Task instructions - Where does the string "there" occur in the records? Copy each line that holds it.

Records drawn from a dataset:

⁂

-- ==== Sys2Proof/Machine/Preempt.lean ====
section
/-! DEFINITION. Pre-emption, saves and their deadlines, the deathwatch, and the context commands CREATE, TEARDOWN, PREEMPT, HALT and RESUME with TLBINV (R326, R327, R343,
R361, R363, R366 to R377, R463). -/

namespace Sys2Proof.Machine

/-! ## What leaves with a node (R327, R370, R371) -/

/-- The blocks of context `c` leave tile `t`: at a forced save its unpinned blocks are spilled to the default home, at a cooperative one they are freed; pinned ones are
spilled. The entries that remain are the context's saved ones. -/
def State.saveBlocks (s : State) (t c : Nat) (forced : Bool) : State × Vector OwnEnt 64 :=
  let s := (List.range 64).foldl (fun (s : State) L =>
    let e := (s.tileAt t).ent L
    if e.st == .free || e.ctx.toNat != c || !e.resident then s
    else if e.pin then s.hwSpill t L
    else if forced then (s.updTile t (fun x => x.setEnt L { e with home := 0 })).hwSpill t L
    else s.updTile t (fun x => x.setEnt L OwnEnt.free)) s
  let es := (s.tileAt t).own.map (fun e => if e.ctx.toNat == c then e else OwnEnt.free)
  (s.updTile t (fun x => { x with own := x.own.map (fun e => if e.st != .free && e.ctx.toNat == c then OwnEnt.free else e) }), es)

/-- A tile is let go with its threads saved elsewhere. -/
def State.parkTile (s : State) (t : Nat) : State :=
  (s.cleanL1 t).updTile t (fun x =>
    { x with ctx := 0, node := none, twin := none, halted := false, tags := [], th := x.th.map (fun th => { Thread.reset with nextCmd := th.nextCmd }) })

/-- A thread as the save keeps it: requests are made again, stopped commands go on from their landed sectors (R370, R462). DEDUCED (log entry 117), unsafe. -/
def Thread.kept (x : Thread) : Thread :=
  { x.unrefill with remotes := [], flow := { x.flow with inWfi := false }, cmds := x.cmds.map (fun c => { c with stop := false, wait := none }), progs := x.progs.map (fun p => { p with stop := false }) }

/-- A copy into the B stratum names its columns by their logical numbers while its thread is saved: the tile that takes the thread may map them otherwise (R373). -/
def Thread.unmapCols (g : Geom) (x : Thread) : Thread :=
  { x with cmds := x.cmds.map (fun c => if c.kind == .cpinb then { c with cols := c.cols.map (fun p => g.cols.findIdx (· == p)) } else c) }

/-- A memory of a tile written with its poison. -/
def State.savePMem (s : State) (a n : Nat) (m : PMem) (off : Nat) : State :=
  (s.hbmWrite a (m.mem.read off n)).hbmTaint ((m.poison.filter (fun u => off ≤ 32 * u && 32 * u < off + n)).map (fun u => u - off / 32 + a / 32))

⁂

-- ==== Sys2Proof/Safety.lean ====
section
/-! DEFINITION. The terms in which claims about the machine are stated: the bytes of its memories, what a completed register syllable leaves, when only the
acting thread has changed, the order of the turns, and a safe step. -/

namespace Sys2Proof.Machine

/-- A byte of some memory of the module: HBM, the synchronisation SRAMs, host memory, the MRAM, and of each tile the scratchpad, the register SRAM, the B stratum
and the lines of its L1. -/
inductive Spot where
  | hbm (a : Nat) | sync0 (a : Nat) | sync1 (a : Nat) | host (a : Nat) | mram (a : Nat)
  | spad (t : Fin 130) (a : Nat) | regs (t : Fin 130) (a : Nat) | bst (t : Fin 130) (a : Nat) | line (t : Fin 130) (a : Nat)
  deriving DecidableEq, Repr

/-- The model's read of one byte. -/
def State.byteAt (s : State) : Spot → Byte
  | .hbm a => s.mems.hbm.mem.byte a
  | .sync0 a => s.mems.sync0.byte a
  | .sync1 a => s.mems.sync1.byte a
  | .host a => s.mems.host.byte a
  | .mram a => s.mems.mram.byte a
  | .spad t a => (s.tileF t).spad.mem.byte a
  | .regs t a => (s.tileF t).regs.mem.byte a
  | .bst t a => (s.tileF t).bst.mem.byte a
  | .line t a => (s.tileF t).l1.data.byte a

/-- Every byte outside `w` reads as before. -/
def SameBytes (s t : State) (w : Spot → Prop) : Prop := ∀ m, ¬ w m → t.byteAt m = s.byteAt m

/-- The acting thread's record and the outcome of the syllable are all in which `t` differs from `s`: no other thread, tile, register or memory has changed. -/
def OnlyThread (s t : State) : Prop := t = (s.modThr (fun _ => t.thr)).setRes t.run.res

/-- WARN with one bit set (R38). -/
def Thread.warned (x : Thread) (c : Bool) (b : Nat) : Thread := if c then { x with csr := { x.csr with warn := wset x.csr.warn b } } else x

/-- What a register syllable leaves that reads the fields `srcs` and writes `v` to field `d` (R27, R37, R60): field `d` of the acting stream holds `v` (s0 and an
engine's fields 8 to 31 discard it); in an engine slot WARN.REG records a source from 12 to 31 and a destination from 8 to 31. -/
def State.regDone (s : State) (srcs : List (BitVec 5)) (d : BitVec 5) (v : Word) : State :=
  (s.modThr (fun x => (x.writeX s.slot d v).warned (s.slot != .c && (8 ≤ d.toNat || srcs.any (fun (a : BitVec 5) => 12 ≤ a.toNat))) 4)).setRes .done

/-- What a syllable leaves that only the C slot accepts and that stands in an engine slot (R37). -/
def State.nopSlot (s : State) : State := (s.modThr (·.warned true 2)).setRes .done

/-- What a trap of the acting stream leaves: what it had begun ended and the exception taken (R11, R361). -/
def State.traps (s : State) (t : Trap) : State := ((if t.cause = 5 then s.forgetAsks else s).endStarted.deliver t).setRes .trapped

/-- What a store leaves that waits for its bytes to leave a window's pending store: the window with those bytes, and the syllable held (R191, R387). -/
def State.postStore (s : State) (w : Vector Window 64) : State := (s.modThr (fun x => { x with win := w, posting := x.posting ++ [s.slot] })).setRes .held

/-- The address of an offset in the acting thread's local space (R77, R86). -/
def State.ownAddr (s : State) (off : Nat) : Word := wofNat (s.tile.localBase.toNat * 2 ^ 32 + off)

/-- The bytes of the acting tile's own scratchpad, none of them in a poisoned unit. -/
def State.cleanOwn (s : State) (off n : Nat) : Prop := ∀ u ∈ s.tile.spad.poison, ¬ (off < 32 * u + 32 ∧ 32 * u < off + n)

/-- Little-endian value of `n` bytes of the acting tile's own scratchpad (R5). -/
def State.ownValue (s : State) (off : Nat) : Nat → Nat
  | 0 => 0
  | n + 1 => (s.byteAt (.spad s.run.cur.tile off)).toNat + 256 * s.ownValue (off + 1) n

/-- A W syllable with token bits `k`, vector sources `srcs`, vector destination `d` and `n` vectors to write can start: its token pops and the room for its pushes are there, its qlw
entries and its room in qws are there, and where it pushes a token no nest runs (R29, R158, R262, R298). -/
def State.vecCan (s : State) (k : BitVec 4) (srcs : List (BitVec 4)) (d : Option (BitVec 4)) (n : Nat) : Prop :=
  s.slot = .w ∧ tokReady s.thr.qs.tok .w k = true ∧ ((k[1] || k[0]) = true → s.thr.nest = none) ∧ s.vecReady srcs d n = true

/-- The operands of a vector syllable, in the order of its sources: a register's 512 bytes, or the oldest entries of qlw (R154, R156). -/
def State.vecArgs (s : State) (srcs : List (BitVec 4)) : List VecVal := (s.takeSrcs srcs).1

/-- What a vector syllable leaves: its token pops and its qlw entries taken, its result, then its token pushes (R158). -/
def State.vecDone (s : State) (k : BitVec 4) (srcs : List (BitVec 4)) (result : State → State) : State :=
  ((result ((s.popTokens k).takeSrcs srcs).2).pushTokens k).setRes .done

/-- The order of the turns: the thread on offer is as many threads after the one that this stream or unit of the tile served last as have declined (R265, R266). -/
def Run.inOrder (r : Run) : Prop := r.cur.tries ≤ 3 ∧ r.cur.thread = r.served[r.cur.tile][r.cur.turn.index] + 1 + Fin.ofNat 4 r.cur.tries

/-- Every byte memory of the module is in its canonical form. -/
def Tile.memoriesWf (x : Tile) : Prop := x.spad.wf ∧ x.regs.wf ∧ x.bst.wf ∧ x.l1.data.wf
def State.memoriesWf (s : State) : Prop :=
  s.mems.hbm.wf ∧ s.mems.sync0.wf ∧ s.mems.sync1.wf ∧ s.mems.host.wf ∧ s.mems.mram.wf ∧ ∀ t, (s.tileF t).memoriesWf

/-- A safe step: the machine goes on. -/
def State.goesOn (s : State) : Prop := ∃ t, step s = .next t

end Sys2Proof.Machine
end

⁂

Response box -
/-- A W syllable with token bits `k`, vector sources `srcs`, vector destination `d` and `n` vectors to write can start: its token pops and the room for its pushes are there, its qlw
entries and its room in qws are there, and where it pushes a token no nest runs (R29, R158, R262, R298). -/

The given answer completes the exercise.